**TASK STATEMENT**
The answer must be a single number: how many lines of the entries below include "kind".

**DATA**
* * * * * * *

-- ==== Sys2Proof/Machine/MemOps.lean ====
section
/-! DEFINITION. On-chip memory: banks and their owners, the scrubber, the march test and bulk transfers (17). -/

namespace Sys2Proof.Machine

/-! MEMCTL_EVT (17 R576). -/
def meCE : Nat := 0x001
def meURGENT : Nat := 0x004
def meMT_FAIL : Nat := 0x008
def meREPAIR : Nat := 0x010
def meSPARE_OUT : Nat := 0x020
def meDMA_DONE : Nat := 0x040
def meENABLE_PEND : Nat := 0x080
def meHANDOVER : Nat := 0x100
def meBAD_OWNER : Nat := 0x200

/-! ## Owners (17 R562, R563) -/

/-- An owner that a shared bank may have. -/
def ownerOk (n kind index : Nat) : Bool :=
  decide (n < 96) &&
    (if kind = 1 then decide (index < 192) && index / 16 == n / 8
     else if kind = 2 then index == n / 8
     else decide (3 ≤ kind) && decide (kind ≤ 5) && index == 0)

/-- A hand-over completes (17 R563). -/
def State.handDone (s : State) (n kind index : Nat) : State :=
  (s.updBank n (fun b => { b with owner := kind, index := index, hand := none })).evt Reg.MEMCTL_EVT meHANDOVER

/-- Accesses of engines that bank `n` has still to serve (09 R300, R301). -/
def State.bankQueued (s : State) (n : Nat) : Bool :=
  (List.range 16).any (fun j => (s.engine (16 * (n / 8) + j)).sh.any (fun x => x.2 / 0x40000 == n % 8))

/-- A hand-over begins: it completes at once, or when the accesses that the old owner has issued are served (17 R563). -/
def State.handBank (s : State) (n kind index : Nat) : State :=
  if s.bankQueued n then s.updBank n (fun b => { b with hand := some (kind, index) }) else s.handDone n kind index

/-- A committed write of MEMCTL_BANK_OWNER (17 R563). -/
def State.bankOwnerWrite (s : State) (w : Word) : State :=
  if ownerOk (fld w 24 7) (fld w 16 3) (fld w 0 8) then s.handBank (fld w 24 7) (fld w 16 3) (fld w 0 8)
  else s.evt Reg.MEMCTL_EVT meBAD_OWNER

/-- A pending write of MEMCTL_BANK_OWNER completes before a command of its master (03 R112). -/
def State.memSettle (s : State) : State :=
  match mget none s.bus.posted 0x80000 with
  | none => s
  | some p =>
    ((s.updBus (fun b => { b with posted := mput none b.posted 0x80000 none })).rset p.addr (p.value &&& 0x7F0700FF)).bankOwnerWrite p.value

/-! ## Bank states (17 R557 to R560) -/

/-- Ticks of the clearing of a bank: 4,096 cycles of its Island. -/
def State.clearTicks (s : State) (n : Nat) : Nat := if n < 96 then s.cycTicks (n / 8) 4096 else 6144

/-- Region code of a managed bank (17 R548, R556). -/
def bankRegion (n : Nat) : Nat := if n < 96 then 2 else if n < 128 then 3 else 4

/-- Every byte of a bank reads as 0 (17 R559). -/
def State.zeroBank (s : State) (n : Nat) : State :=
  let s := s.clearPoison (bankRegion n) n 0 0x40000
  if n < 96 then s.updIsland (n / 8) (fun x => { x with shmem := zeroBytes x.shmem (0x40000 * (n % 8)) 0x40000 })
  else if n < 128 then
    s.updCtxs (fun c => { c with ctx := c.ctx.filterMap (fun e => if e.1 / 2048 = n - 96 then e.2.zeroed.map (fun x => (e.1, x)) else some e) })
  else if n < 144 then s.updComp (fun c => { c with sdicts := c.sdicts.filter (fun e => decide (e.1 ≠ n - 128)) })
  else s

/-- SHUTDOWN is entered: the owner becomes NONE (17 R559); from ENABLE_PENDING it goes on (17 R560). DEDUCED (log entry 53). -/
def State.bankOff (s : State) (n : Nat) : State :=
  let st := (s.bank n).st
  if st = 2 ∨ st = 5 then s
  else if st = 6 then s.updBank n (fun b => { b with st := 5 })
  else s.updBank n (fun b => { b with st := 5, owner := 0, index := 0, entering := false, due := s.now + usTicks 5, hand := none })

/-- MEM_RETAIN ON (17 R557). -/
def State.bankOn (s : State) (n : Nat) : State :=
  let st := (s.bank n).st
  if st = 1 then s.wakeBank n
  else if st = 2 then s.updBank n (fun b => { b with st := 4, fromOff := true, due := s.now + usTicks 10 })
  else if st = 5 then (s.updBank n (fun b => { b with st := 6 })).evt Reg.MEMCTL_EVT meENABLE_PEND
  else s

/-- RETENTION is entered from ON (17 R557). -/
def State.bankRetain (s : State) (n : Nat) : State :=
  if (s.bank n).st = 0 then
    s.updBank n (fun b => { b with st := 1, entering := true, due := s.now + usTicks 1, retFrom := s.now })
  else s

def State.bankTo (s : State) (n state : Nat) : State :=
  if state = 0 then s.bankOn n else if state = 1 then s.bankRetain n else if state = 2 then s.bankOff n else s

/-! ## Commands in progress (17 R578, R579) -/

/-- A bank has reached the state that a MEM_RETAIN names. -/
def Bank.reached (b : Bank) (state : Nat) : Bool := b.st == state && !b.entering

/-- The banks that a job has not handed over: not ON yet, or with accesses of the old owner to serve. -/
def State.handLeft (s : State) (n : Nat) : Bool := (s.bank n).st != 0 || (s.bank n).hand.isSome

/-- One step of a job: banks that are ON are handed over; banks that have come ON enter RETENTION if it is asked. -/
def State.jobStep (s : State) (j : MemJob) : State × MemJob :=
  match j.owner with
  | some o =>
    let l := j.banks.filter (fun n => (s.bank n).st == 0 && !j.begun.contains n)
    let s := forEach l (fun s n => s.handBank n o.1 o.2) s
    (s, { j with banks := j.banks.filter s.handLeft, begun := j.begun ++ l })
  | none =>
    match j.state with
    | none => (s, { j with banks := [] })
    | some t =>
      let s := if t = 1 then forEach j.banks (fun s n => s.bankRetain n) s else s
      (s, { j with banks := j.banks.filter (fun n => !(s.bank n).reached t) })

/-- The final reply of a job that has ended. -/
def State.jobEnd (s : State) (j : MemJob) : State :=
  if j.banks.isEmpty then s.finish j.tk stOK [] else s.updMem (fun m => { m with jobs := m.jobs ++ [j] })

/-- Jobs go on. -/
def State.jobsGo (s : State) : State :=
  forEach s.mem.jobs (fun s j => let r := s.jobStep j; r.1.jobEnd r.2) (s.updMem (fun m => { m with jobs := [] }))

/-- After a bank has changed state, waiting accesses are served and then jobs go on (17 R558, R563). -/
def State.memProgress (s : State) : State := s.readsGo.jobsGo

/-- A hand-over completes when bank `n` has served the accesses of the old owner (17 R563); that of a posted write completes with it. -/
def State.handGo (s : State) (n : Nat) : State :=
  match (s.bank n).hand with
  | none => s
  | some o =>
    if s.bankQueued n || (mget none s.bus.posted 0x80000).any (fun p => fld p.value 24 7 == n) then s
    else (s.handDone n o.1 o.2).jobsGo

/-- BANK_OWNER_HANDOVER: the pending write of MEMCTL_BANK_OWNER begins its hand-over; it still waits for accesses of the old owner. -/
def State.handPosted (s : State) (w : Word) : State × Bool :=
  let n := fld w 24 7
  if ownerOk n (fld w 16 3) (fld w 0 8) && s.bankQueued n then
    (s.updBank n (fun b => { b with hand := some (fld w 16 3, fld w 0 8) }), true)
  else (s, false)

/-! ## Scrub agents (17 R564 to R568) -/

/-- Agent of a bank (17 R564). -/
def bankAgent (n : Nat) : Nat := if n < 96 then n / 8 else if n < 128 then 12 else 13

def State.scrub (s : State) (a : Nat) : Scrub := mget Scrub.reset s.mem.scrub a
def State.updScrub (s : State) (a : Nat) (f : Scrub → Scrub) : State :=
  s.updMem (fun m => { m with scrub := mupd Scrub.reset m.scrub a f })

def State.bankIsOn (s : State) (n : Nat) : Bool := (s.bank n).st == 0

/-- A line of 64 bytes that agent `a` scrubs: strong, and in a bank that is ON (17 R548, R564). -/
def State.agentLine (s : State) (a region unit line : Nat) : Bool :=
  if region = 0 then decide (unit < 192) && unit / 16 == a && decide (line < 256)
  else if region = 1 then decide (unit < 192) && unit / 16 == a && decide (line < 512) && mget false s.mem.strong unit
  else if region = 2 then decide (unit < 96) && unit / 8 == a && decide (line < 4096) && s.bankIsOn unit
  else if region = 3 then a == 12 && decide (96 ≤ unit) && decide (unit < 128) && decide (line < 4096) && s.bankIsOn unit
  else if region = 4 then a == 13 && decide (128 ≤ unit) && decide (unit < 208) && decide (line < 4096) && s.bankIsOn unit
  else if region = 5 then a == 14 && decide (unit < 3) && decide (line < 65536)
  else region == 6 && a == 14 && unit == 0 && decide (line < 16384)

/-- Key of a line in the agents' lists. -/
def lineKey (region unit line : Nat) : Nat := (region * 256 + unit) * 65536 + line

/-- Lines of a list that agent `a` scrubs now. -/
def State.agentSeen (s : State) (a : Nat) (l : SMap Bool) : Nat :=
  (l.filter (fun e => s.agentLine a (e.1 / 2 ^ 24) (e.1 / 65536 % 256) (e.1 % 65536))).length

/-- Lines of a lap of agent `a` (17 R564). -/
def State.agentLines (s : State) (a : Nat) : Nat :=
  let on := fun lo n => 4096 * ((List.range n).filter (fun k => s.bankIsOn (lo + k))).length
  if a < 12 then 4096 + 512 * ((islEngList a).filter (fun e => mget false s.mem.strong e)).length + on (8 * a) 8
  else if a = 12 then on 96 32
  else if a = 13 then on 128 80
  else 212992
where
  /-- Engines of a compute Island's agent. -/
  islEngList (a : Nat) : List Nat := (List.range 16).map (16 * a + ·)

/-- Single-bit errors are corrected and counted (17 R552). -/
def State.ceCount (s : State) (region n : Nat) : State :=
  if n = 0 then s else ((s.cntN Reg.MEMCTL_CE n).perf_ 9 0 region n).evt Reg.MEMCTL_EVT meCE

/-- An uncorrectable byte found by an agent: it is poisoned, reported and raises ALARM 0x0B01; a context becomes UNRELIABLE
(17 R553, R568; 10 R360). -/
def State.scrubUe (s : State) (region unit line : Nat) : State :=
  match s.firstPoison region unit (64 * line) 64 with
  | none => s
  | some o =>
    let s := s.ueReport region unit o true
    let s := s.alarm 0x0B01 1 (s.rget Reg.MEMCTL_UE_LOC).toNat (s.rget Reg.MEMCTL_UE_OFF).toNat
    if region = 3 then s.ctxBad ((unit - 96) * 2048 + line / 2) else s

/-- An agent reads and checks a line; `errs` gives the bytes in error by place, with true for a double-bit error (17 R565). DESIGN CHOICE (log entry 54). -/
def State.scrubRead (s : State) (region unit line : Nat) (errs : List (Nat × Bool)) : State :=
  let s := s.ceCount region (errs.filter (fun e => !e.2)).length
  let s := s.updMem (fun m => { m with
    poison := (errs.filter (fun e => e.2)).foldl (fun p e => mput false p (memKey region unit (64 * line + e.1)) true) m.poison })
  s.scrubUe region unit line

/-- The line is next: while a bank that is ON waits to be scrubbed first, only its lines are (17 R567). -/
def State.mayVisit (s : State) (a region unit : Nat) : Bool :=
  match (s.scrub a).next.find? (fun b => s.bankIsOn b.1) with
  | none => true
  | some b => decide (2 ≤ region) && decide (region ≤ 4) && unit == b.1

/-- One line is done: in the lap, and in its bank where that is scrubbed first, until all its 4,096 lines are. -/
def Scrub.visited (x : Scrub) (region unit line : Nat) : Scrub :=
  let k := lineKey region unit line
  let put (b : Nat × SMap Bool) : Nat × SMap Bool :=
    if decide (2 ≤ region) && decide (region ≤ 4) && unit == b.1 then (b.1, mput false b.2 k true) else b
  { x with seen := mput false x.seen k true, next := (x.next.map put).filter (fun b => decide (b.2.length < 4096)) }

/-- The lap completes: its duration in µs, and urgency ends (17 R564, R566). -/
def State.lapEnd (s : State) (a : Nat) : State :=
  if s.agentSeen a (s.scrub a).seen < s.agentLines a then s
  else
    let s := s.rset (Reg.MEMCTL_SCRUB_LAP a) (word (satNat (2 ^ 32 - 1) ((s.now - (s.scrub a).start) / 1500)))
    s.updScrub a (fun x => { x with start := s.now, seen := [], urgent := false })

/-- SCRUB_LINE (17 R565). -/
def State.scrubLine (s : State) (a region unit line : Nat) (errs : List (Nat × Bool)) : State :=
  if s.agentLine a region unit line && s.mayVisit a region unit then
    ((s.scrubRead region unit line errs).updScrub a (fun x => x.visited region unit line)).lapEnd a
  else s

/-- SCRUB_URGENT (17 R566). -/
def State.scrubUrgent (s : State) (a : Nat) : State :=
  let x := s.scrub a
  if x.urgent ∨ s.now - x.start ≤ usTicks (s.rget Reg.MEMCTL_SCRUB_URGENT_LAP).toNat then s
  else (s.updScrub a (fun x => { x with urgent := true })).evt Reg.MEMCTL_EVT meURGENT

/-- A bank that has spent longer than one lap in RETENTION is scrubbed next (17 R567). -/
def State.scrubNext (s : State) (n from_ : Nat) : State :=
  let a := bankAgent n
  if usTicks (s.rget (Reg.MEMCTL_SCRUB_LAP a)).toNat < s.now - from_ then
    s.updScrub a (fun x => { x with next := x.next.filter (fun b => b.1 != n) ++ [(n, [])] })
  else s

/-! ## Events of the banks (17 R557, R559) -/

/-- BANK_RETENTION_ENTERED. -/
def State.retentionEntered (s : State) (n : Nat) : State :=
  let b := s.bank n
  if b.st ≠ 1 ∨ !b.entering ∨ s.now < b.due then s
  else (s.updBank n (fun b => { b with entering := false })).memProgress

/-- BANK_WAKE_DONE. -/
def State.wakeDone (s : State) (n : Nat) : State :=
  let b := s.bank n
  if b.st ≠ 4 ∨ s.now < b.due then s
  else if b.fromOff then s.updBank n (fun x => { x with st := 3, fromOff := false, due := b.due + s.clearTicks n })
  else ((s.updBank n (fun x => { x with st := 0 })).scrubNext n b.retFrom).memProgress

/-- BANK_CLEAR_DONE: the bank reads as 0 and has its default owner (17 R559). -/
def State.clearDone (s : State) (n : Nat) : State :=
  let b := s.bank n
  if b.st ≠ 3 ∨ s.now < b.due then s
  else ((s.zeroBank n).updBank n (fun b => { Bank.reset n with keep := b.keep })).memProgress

* * * * * * *

**RESULT FOR THIS TASK**
8